Method for detecting the distribution of at least one state variable in a measuring field, where be introduced at different probes in the measuring field and wherein optical signals with different wavelengths of the different probes from the measuring field are detected separately, characterized in that the optical signals from the various probes registered with an RGB camera and based on the different output signals of the RGB Camera to be recorded separately. Method according to claim 1, characterized in that that individual color channels the RGB camera can be assigned to individual probes. Method according to Claims 1 and 2, characterized that relative intensity distributions over adjacent color channels individual probes are assigned. Method according to one of claims 1 to 3, characterized that subtractive channels the RGB camera are evaluated. Method according to one of claims 1 to 4, characterized that the RGB camera at least an extinction or edge filter is connected upstream. Method according to one of claims 1 to 5, characterized that as an RGB camera a CCD or CMOS camera is used.

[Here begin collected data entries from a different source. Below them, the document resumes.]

theorem ingressToken_kept (a0 a1 : Nat) (a2 : List Word) (s : State) : Kept s (ingressToken a0 a1 a2 s) := by
  unfold ingressToken
  dsimp only
  refine Kept.ite ?_ ?_
  · exact modStream_kept _ _ _
  · refine Kept.trans ?_ (streamGo_kept _ _)
    refine Kept.trans ?_ (lineData_kept _ _ _ _)
    refine Kept.ite ?_ ?_
    · refine Kept.trans ?_ (startLine_kept _ _ _)
      exact modStream_kept _ _ _
    · exact .refl _

theorem partAnswered_kept (s : State) (a1 : Nat) (a2 : Line) (a3 : Nat) (a4 : BitVec 8) :
    Kept s (State.partAnswered s a1 a2 a3 a4) := by
  unfold State.partAnswered
  dsimp only
  refine Kept.ite ?_ ?_
  · exact .refl _
  · refine Kept.ite ?_ ?_
    · refine Kept.trans ?_ (modStream_kept _ _ _)
      exact rtFill_kept _ _ _
    · refine Kept.ite ?_ ?_
      · exact loseLine_kept _ _ _
      · refine Kept.trans ?_ (streamRefused_kept _ _ _)
        exact loseLine_kept _ _ _

theorem recordAnswered_kept (s : State) (a1 : Nat) (a2 : Line) (a3 : BitVec 8) : Kept s (State.recordAnswered s a1 a2 a3) := by
  unfold State.recordAnswered
  dsimp only
  refine Kept.trans ?_ (modStream_kept _ _ _)
  refine Kept.ite ?_ ?_
  · exact .refl _
  · refine Kept.trans ?_ (streamRefused_kept _ _ _)
    exact loseLine_kept _ _ _

theorem linePartWritten_kept (a0 : Nat) (s : State) : Kept s (linePartWritten a0 s) := by
  unfold linePartWritten
  dsimp only
  split
  · exact .refl _
  · split
    · refine Kept.setMem ?_ ?_
      · exact .refl _
      · with_reducible exact id
    · split
      · refine Kept.setMem ?_ ?_
        · exact .refl _
        · with_reducible exact id
      · refine Kept.trans ?_ (streamGo_kept _ _)
        refine Kept.ite ?_ ?_
        · refine Kept.trans ?_ (recordAnswered_kept _ _ _ _)
          refine Kept.setMem ?_ ?_
          · exact .refl _
          · with_reducible exact id
        · refine Kept.trans ?_ (partAnswered_kept _ _ _ _ _)
          refine Kept.setMem ?_ ?_
          · exact .refl _
          · with_reducible exact id

theorem ingcfgWrite_kept (a0 : World) (a1 a2 a3 : Nat) (a4 : Word) (s : State) : Kept s (ingcfgWrite a0 a1 a2 a3 a4 s) := by
  unfold ingcfgWrite
  dsimp only
  refine Kept.ite ?_ ?_
  · exact .refl _
  · refine Kept.ite ?_ ?_
    · refine Kept.ite ?_ ?_
      · refine Kept.trans ?_ (streamGo_kept _ _)
        exact modStream_kept _ _ _
      · exact .refl _
    · refine Kept.ite ?_ ?_
      · exact .refl _
      · exact modStream_kept _ _ _

theorem release_kept (s : State) (a1 a2 : Nat) (a3 : World) (a4 : Bool) : Kept s (State.release s a1 a2 a3 a4).1 := by
  unfold State.release
  dsimp only
  refine Kept.iteFst ?_ ?_
  · dsimp only
    exact .refl _
  · refine Kept.iteFst ?_ ?_
    · dsimp only
      exact .refl _
    · refine Kept.iteFst ?_ ?_
      · dsimp only
        exact .refl _
      · dsimp only
        exact modStream_kept _ _ _

/-! ## Vorot.lean -/

theorem modPort_kept (s : State) (a1 : Nat) (a2 : VPortSt → VPortSt) : Kept s (State.modPort s a1 a2) := by
  unfold State.modPort
  with_reducible refine Kept.upd ?_ (.refl _) (.refl _) id
  exact .refl _

theorem modPel_kept (s : State) (a1 : Peloton → Peloton) : Kept s (State.modPel s a1) := by
  unfold State.modPel
  with_reducible refine Kept.upd ?_ (.refl _) (.refl _) id
  exact .refl _

theorem modLane_kept (s : State) (a1 : Nat) (a2 : Lane → Lane) : Kept s (State.modLane s a1 a2) := by
  unfold State.modLane
  with_reducible refine Kept.upd ?_ (.refl _) (.refl _) id
  exact .refl _

theorem vsend_kept (s : State) (a1 : Nat) (a2 : OutFrame) : Kept s (State.vsend s a1 a2) := by
  unfold State.vsend
  exact modPort_kept _ _ _

theorem relay_kept (s : State) (a1 : OutFrame) (a2 : Bool) : Kept s (State.relay s a1 a2) := by
  unfold State.relay
  dsimp only
  split
  · refine Kept.trans ?_ (vsend_kept _ _ _)
    refine Kept.ite ?_ ?_
    · exact modPel_kept _ _
    · exact .refl _
  · exact modPel_kept _ _

theorem peerFault_kept (s : State) (a1 : Nat × Nat × Nat) : Kept s (State.peerFault s a1) := by
  unfold State.peerFault
  dsimp only
  split
  · exact .refl _
  · refine Kept.ite ?_ ?_
    · refine Kept.trans ?_ (streamFault_kept _ _ _ _ _)
      exact modXfer_kept _ _ _ _ _
    · exact endXfer_kept _ _ _ _

theorem portDown_kept (s : State) (a1 a2 : Nat) : Kept s (State.portDown s a1 a2) := by
  unfold State.portDown
  dsimp only
  refine Kept.foldl _ _ ?_ (fun _ _ => ?_)
  · refine Kept.foldl _ _ ?_ (fun _ _ => ?_)
    · refine Kept.foldl _ _ ?_ (fun _ _ => ?_)
      · exact modPort_kept _ _ _
      · exact modLane_kept _ _ _
    · exact peerFault_kept _ _
  · exact relay_kept _ _ _

theorem portFail_kept (s : State) (a1 a2 : Nat) : Kept s (State.portFail s a1 a2) := by
  unfold State.portFail
  refine Kept.ite ?_ ?_
  · exact .refl _
  · exact portDown_kept _ _ _

theorem portLanes_kept (s : State) (a1 : Nat) : Kept s (State.portLanes s a1) := by
  unfold State.portLanes
  dsimp only
  refine Kept.ite ?_ ?_
  · refine Kept.ite ?_ ?_
    · exact modPort_kept _ _ _
    · exact .refl _
  · refine Kept.ite ?_ ?_
    · exact portDown_kept _ _ _
    · refine Kept.ite ?_ ?_
      · exact modPort_kept _ _ _
      · exact .refl _

theorem sendInit_kept (s : State) (a1 : Nat) : Kept s (State.sendInit s a1) := by
  unfold State.sendInit
  dsimp only
  exact modPort_kept _ _ _

theorem Kept.takeFrame {s t : State} {v kind : Nat} {fr : Frame} {f : State → State} (h : Kept s t)
    (hf : ∀ u, Kept t u → Kept t (f u)) : Kept s (t.takeFrame v kind fr f) := by
  refine h.trans ?_
  unfold State.takeFrame
  dsimp only
  split
  · exact .refl _
  · split
    · exact hf _ (modPort_kept _ _ _)
    · split
      · exact modPort_kept _ _ _
      · split
        · exact .refl _
        · exact modPort_kept _ _ _

theorem link_kept (a0 : Nat) (a1 : BitVec 16) (a2 : Bool) (a3 a4 a5 : Byte) (s : State) :
    Kept s (link a0 a1 a2 a3 a4 a5 s) := by
  unfold link
  dsimp only
  refine Kept.ite ?_ ?_
  · exact .refl _
  · refine Kept.ite ?_ ?_
    · refine Kept.trans ?_ (portFail_kept _ _ _)
      exact modPort_kept _ _ _
    · exact modPort_kept _ _ _

theorem resendTimeout_kept (a0 : Nat) (s : State) : Kept s (resendTimeout a0 s) := by
  unfold resendTimeout
  dsimp only
  refine Kept.ite ?_ ?_
  · exact .refl _
  · refine Kept.ite ?_ ?_
    · refine Kept.trans ?_ (portFail_kept _ _ _)
      exact modPort_kept _ _ _
    · exact modPort_kept _ _ _
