/-- The one command that can leave the functional range of the device is a supply above 880 mV (R55). -/
def Statement (i : Instr) : Prop := i.outOfRange = true → ∃ mv, i = .vddfChange mv ∧ 880 < mv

Measurement setup for capturing the distribution at least a state variable in one Measuring field in which different probes are inserted, with at least one a camera having detection means to optical signals with different wavelengths separated from the different probes by the different probes, characterized in that the camera is an RGB camera which the optical signals from the various probes registered. Measuring assembly according to claim 7, characterized that the RGB camera precedes an extinction or edge filter is. Measurement setup according to one of Claims 7 and 8, characterized that a CCD or CMOS camera is used as the RGB camera.